The market jumped as a result.

Investors should tread carefully – not because valuations are at historically high levels (though that is true), but because inflation is likely to burn hot if the Fed lowers rates.

Powell himself said the Fed has to manage both employment, which continues to stagnate, and inflation, which continues to rise. A rate cut only adds gasoline to the inflation fire.

In January, in the Forecast Issue of my newsletter, The Oxford Income Letter, I predicted that inflation would spike in 2025. A Fed rate cut would likely make that forecast a slam dunk.

There are not many investments that keep up with inflation – particularly ones that generate income.

Fixed income doesn’t do the trick. If you’re earning $1,000 a year in fixed income and prices rise 5%, something that used to cost $1,000 last year now costs $1,050. But your $1,000 in fixed income interest doesn’t budge, so you have a $50 hole to make up.

One of the only ways to combat inflation is with dividend growth stocks.

These companies pay dividends (usually quarterly) and raise their dividends each year. If you have a stock whose dividend is hiked by a meaningful amount, you could actually increase your buying power, even in periods of rising inflation.

For example, Civista Bancshares (Nasdaq: CIVB), a microcap bank based in Ohio, has been around since 1884. Today, the stock yields 3.2%, but the company has raised its dividend every year since 2012 at a compound annual growth rate of over 13%. The most recent dividend increase was lower at 6.3%, but that is still above the current inflation rate, so it still boosted shareholders’ buying power.

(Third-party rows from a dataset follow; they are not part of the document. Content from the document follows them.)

/-- A channel is retired: the interleaved part is re-created on the survivor (R384). -/
def State.retireChannel (s : State) (ch : Fin 2) : State :=
  let lost := (List.finRange 8).filter (s.slotOn ch)
  let s := (s.put (chIdx ch) 0x10 4).modDram ch (fun _ => Dram.reset)
  let s := s.issue 0x29 0x25 ch.val 4
  let s := lost.foldl State.loseSlot s
  let s := (s.restartComb .a true).restartComb .b true
  let s := (s.modThermal .a rebaseTracks).modThermal .b rebaseTracks
  let s := s.rewriteCopy ch
  { s with streams := { s.streams with degraded := true } }

/-- The retirements whose backlog copy is complete take effect: at a frame boundary, or where no route launches. -/
def State.retireDue (s : State) : State :=
  let go := fun (s : State) (ch : Fin 2) => if (s.dram.get ch).retiring && (s.dram.get ch).copied then s.retireChannel ch else s
  go (go s 0) 1

/-- A retirement and a retraining that are due take effect at once when no route launches (R383, R384). -/
def State.idleRetrain (s : State) : State := if s.noLaunch then s.retireDue.startRetrain else s

/-- A fault takes the device to SAFE (R462): its causes are latched, the safe request is asserted, launches and a
transition end. In BRING-UP the entry follows at the end of bring-up; in HIBERNATE nothing changes. -/
def State.enterSafe (s : State) (bits : List Nat) : State :=
  if s.mode == 0 then s
  else if s.mode == 1 then { (s.latch bits).assertSafe with power := { s.power with toSafe := true, safeRequest := true } }.driveFault
  else
    let s := ((((s.latch bits).endBist.stopSensing.gateCores).clearFrames .a).clearFrames .b).assertSafe
    let s := { s with power := { s.power with transition := none, fromSentinel := false, awaited := none } }
    let s := s.safeBacklog
    ((s.setMode 7).put 0x1300 0x10 0).driveFault.idleRetrain

/-- Enters SAFE with NO_ROUTE when no enabled route remains in service (R95, R449). -/
def State.safeIfNoRoute (s : State) : State :=
  if s.sensing && !s.someRoute then s.enterSafe [8] else s

/-! ### Authority (R459 to R461) -/

/-- The state of a Keeper at the arbiter. -/
def Arbiter.stateOf (a : Arbiter) : Keeper → KeeperState
  | .a => a.stateA
  | .b => a.stateB

/-- Sets the state of a Keeper. -/
def Arbiter.setState (a : Arbiter) (k : Keeper) (x : KeeperState) : Arbiter :=
  match k with
  | .a => { a with stateA := x, missA := 0 }
  | .b => { a with stateB := x, missB := 0 }

/-- The other Keeper. -/
def otherKeeper : Keeper → Keeper
  | .a => .b
  | .b => .a

/-- The number of a Keeper in records. -/
def keeperNum : Keeper → Nat
  | .a => 0
  | .b => 1

/-- A transfer of authority abandons the running admissions, whose commit is not answered, and restarts an image write (R338);
the new Keeper goes on with the admission of bring-up (R337). -/
def State.transferControl (s : State) : State :=
  { s with control := { s.control with admission := s.control.admission.filter Admission.isBoot } }.reportDraft

/-- Gives authority to a Keeper: E increments on a change, with an AUTHORITY record. -/
def State.grant (s : State) (k : Keeper) : State :=
  let a := s.arbiter
  let changed := a.holder != some k
  let e := if changed then (a.epoch + 1) % 2 ^ 32 else a.epoch
  let s := { s with arbiter := { a.setState k .active with holder := some k, epoch := e } }
  if changed then s.issue 0x25 0x27 (keeperNum k) e else s

/-- A Keeper restarts from its boot ROM, as after a local reset of the control domain (R427): what it had in hand is gone, and the record
of authority stands. -/
def State.restartKeepers (s : State) : State :=
  let c := s.control
  ({ s with
    control := { c with
      sessions := [], challenges := [], subs := [], cache := [], sdo := none, holder := none, draft := []
      admission := c.admission.filter Admission.isBoot, writing := none }
    arbiter := { s.arbiter with beatA := false, beatB := false, missA := 0, missB := 0 } } : State).reportDraft.put 0x1130 0x20 0

/-- R33: neither Keeper can hold authority. The safe outputs are held, launches end and a route start under way with them, FAULT_N is
asserted and every DX transmission stops. What a Keeper had in hand, an admission or an image write, goes no further (R31). -/
def State.noKeeper (s : State) : State :=
  let s := { s.stopSensing with control := { s.control with admission := [], writing := none } }
  { s.assertSafe with power := { s.power with dead := true, safeRequest := true }, arbiter := { s.arbiter with holder := none } }.driveFault

/-- A Keeper enters STOPPED: when it held authority, a Keeper in STANDBY takes it, and with none R33 applies. -/
def State.stopKeeper (s : State) (k : Keeper) : State :=
  let held := s.arbiter.holder == some k
  let s := { s with arbiter := s.arbiter.setState k .stopped }
  if held then
    if s.arbiter.stateOf (otherKeeper k) == .standby then
      (s.transferControl.grant (otherKeeper k)).bump 0x1700 0x62 1
    else s.noKeeper
  else s

/-- Both Keepers that are not retired claim authority at the end of step 2: the recorded holder wins, else Keeper A
(R461). -/
def State.claim (s : State) : State :=
  let a := s.arbiter
  let okA := a.stateA != .retired
  let okB := a.stateB != .retired
  let s := { s with arbiter := { a with
    stateA := if okA then .standby else .retired, stateB := if okB then .standby else .retired, missA := 0, missB := 0 } }
  let s := if !okA || !okB then s.latch [15] else s
  if okA && (a.holder != some .b || !okB) then (s.grant .a).releaseHeld
  else if okB then (s.grant .b).releaseHeld
  else s.noKeeper

/-! ### Resets (R435, Table 16.13) -/

/-- The dictionary entries that a reset keeps: always-on source, alarm, the always-on part of the clock status, the
DRAM channels retired (R384), and a retired slice with the fixed mapping it left, since it returns only by a passing BIST
in MAINTENANCE or a power cycle (R162). -/
def keptObjects (s : State) (cause : Nat) : Dict :=
  let d : Dict := State.reset.od
  let d := dictSet d (objKey 0x1500 0x01) (s.val (objKey 0x1500 0x01))
  let d := dictSet d (objKey 0x1300 0x07) (s.val (objKey 0x1300 0x07))
  let d := dictSet d (objKey 0x1300 0x12) (s.val (objKey 0x1300 0x12))
  let d := dictSet d (objKey 0x1500 0x03) (.num ((s.num 0x1500 0x03) &&& 0x0812 ||| 2))
  let d := [0x1610, 0x1611].foldl (fun (d : Dict) i => if s.num i 0x10 == 4 then dictSet d (objKey i 0x10) (.num 4) else d) d
  let out := s.num 0x2400 0x03 % 2 ^ 17
  let d := if out = 0 then d else
    dictSet (dictSet (dictSet d (objKey 0x2400 0x02) (.num 0xFF)) (objKey 0x2400 0x03) (.num (2 ^ 31 + out)))
      (objKey 0x2400 0x07) (s.val (objKey 0x2400 0x07))
  dictSet d (objKey 0x1300 0x11) (.num cause)

/-- Whether image a is newer than b (R337). -/
def newer (a b : Nat) : Bool := decide (1 ≤ (a + 2 ^ 32 - b) % 2 ^ 32 ∧ (a + 2 ^ 32 - b) % 2 ^ 32 < 2 ^ 31)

Chevron (NYSE: CVX) is another solid dividend growth stock. The oil and gas giant has a current yield of 4.3% and has raised its dividend every year for 36 years.

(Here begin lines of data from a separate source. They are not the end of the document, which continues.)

-- ==== Sys2Proof/Machine/IntegrityOps.lean ====
section
/-! DEFINITION. Shared operations of integrity: targeted self-tests and their outcomes (R450), the mapping of the
rotating spare with takeovers and retirements (R159 to R163, R453), and what a retired unit leaves. -/

namespace Sys2Proof.Machine

open Sys2Proof

/-! ### Targeted self-tests (R450) -/

/-- Whether a unit has a test running or pending. -/
def State.testing (s : State) (u : TestUnit) : Bool := s.integrity.tests.any (fun t => t.unit == u)

/-- A detected error starts the targeted self-test of its unit, unless one is running or pending (R450). `failed` is
whether the error was itself a failed run. -/
def State.detect (s : State) (u : TestUnit) (failed : Bool) : State :=
  if s.testing u then s
  else { s.bump 0x1700 0x12 1 with integrity := { s.integrity with tests := s.integrity.tests ++ [⟨u, failed⟩] } }

/-- Ends the test of a unit. -/
def State.endTest (s : State) (u : TestUnit) : State :=
  { s with integrity := { s.integrity with tests := s.integrity.tests.filter (fun t => t.unit != u) } }

/-- Nanoseconds of 24 h. -/
def day : Nat := 86400000000000

/-- Takes a transient outcome of a unit; the third within 24 h counts as lasting (R450). Answers whether it is
lasting. -/
def State.transientOutcome (s : State) (u : TestUnit) : Bool × State :=
  let recent := s.integrity.transients.filter (fun e => e.1 != u || decide (s.cyc < e.2 + day))
  let n := (recent.filter (fun e => e.1 == u)).length
  if 2 ≤ n then
    (true, { s.bump 0x1700 0x14 1 with integrity := { s.integrity with transients := recent.filter (fun e => e.1 != u) } })
  else (false, { s.bump 0x1700 0x13 1 with integrity := { s.integrity with transients := recent ++ [(u, s.cyc)] } })

/-! ### The rotating spare (R159 to R163) -/

/-- The rotation index ρ. -/
def State.rho (s : State) : Nat := s.num 0x2400 0x07

/-- The physical slice in spare duty. -/
def State.spare (s : State) : Fin 17 := Fin.ofNat 17 (s.rho + 16)

/-- The physical slice of a logical slice. -/
def State.physical (s : State) (l : Nat) : Fin 17 := Fin.ofNat 17 (s.rho + l)

/-- Whether a spare is available to take over a logical slice. -/
def State.spareReady (s : State) : Bool :=
  !s.sliceRetired s.spare && !s.testing (.slice s.spare) && !(s.slices.pendingRho.isSome && s.slices.takeover)

/-- Reports OD 2400.02 and the NO_SPARE, TESTING and SUSPECT bits of OD 2400.03 (Table 5.7). -/
def State.reportSlices (s : State) : State :=
  let t := s.integrity.tests.find? (fun t => t.unit == .slice s.spare)
  let sus := match t with
    | some x => x.failedOnce
    | none => false
  let retired := s.num 0x2400 0x03 % 2 ^ 17
  let none' := !s.spareReady
  ((s.put 0x2400 0x02 (if s.sliceRetired s.spare then 0xFF else s.spare.val)).put 0x2400 0x03
    (retired + b2n none' * 2 ^ 31 + b2n t.isSome * 2 ^ 30 + b2n sus * 2 ^ 29)).driveFault

/-- A remap that makes a physical slice the spare waits for the next shot boundary (R161). -/
def State.remapTo (s : State) (f : Fin 17) : State :=
  { s with slices := { s.slices with pendingRho := some ((f.val + 1) % 17), takeover := true } }

/-- A logical slice without a working physical slice is taken by the spare as soon as one is available (R163). -/
def State.coverSlices (s : State) : State :=
  if !s.spareReady then s
  else
    match ((List.range 16).map s.physical).find? (fun f => s.sliceRetired f || s.slices.inPlace.contains f.val) with
    | some f => s.remapTo f
    | none => s

/-- A failed check on a physical slice (R161, R163, R453): counted and recorded; the first starts its test, with a
remap when a spare is available and in place when none is. -/
def State.sliceCheck (s : State) (f : Fin 17) : State :=
  let s := (s.bump 0x2400 0x06 1).issue 0x20 0x23 f.val 0
  if s.testing (.slice f) || s.sliceRetired f then s
  else
    let ready := s.spareReady
    let s := s.detect (.slice f) false
    let s := if ready then s.remapTo f else { s with slices := { s.slices with inPlace := s.slices.inPlace ++ [f.val] } }
    s.reportSlices

/-- Whether rotation may go on: no slice retired or under test, none failing in place, no takeover pending. -/
def State.rotationOn (s : State) : Bool :=
  s.num 0x2400 0x01 != 0 && s.retiredSlices == 0 && s.slices.inPlace.isEmpty && s.slices.pendingRho.isNone
    && (List.finRange 17).all (fun f => !s.testing (.slice f))

/-- Whether the slices rotate at the next shot boundary: the interval of OD 2400.01 has elapsed since the last rotation, and the spare has
passed a test cycle since it became spare (R160). -/
def State.rotationDue (s : State) : Bool :=
  s.rotationOn && s.slices.passed && decide (s.slices.sinceNs + s.num 0x2400 0x01 * 1000000000 ≤ s.cyc)

/-- A rotation that is due, or a takeover that waits, takes effect at a shot boundary of any enabled route (R160, R161). -/
def State.rotateSlices (s : State) : State :=
  match (if s.rotationDue then some ((s.rho + 1) % 17) else s.slices.pendingRho) with
  | none => s
  | some rho =>
    let take := s.slices.takeover
    let s := (s.put 0x2400 0x07 rho).bump 0x2400 (if take then 0x05 else 0x04) 1
    let s := { s with slices := { s.slices with
      pendingRho := none, takeover := false, passed := false
      sinceNs := if take then s.slices.sinceNs else s.cyc
      inPlace := s.slices.inPlace.filter (fun f => f != (rho + 16) % 17) } }
    s.reportSlices

/-- A physical slice is retired (R162): its bit is set, with a record; two retired slices take the device to SAFE
(R453). -/
def State.retireSlice (s : State) (f : Fin 17) : State :=
  let s := (s.endTest (.slice f)).putBit 0x2400 0x03 f.val true
  let s := { s with slices := { s.slices with inPlace := s.slices.inPlace.filter (fun x => x != f.val) } }
  let s := s.issue 0x21 0x23 f.val 4
  if 2 ≤ s.retiredSlices then s.reportSlices.enterSafe [6] else s.coverSlices.reportSlices

/-- The targeted test of a slice passes (R162, R453): the fault was transient; the spare stays spare, a slice tested in
place resumes its logical slice. -/
def State.passSlice (s : State) (f : Fin 17) : State :=
  let x := (s.endTest (.slice f)).transientOutcome (.slice f)
  if x.1 then x.2.retireSlice f
  else
    let s := x.2.issue 0x20 0x23 f.val 1
    let s := { s with slices := { s.slices with
      inPlace := s.slices.inPlace.filter (fun y => y != f.val), passed := s.slices.passed || f == s.spare } }
    s.coverSlices.reportSlices

/-- SPARE_TEST_CYCLE (R160, R162): a pass lets the rotation go on once its interval has elapsed; a failure is the first of the two that
retire the slice. A targeted test has runs of its own. -/
def doSpareTestCycle (pass : Bool) (s : State) : State :=
  if s.sliceRetired s.spare || s.testing (.slice s.spare) then s
  else if pass then { s with slices := { s.slices with passed := true } }
  else
    let s := s.issue 0x20 0x23 s.spare.val 0
    let s := { s.detect (.slice s.spare) true with slices := { s.slices with
      pendingRho := if s.slices.takeover then s.slices.pendingRho else none } }
    s.reportSlices

def execSpareTestCycle (pass : Bool) (s : State) : Out := State.next (doSpareTestCycle pass s)

/-! ### Rows of the on-chip stores (R390) -/

/-- The number of a store in the row lists. -/
def storeNum : Store → Nat
  | .hive => 0
  | .filter => 1
  | .thermal => 2

/-- A record of a row, whose VALUE the manual does not state: R446 names no unit for a store. -/
def State.rowRecord (s : State) (type route position : Nat) (aux : Int) : State :=
  let (v, s) := s.draw
  s.issueAt type 0x25 route position (toSigned (v % 2 ^ 32) 32) aux 0

/-- A row becomes suspect and is tested; a retired row is not tested again (R390, R452). -/
def State.suspectRow (s : State) (st : Store) (bank : Fin 16) (row : Fin 1024) : State :=
  let k := (storeNum st, bank.val, row.val)
  if s.rows.retired.contains k || s.rows.suspects.contains k then s
  else { s.detect (.row st bank row) false with rows := { s.rows with suspects := s.rows.suspects ++ [k] } }

/-- An uncorrectable error in a word of a store: counted in OD 1620.13 and recorded; its row becomes suspect. -/
def State.rowUncorrectable (s : State) (st : Store) (bank : Fin 16) (row : Fin 1024) (route position : Nat) : State :=
  ((s.bump 0x1620 0x13 1).rowRecord 0x26 route position 0).suspectRow st bank row

/-- An uncorrectable error in a DRAM burst of a row: counted, recorded, and the row is tested (R386). -/
def State.dramUncorrectable (s : State) (ch : Fin 2) (row : Nat) : State :=
  ((s.bump (0x1610 + ch.val) 0x18 1).issue 0x28 0x25 ch.val 0).detect (.dramRow ch row) false

/-- The bursts of a reader that were found in error (R386): a corrected one is counted; an uncorrectable one is counted and recorded, and its
row is tested. -/
def State.readErrors (s : State) (errors : List BurstError) : State :=
  errors.foldl (fun (s : State) e =>
    if !s.chServing e.ch then s
    else if e.bad then s.dramUncorrectable e.ch (rowOfBurst e.burst).1 else s.bump (chIdx e.ch) 0x17 1) s

end Sys2Proof.Machine
end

The most recent increase was 5%, which as of now is higher than inflation.

Over the past 50 years, companies that raised or initiated a dividend outperformed the equal-weighted S&P 500 by nearly 3.5 times. They beat non-dividend payers by more than 1,700%.

Chart: Dividend Payers Crush All Other Stocks

Furthermore, when the spit hits the fan, dividend growers are safer than the overall market. The S&P 500 Dividend Aristocrats Index, which tracks companies in the S&P 500 that have raised their dividends every year for at least 25 years, is 10% less volatile than the broad market.

In other words, during a correction, the Aristocrats should decline less than other stocks.

Rates are coming down, and inflation is going higher. Investors should look toward dividend growth stocks to keep up with inflation – or else risk seeing their purchasing power be reduced.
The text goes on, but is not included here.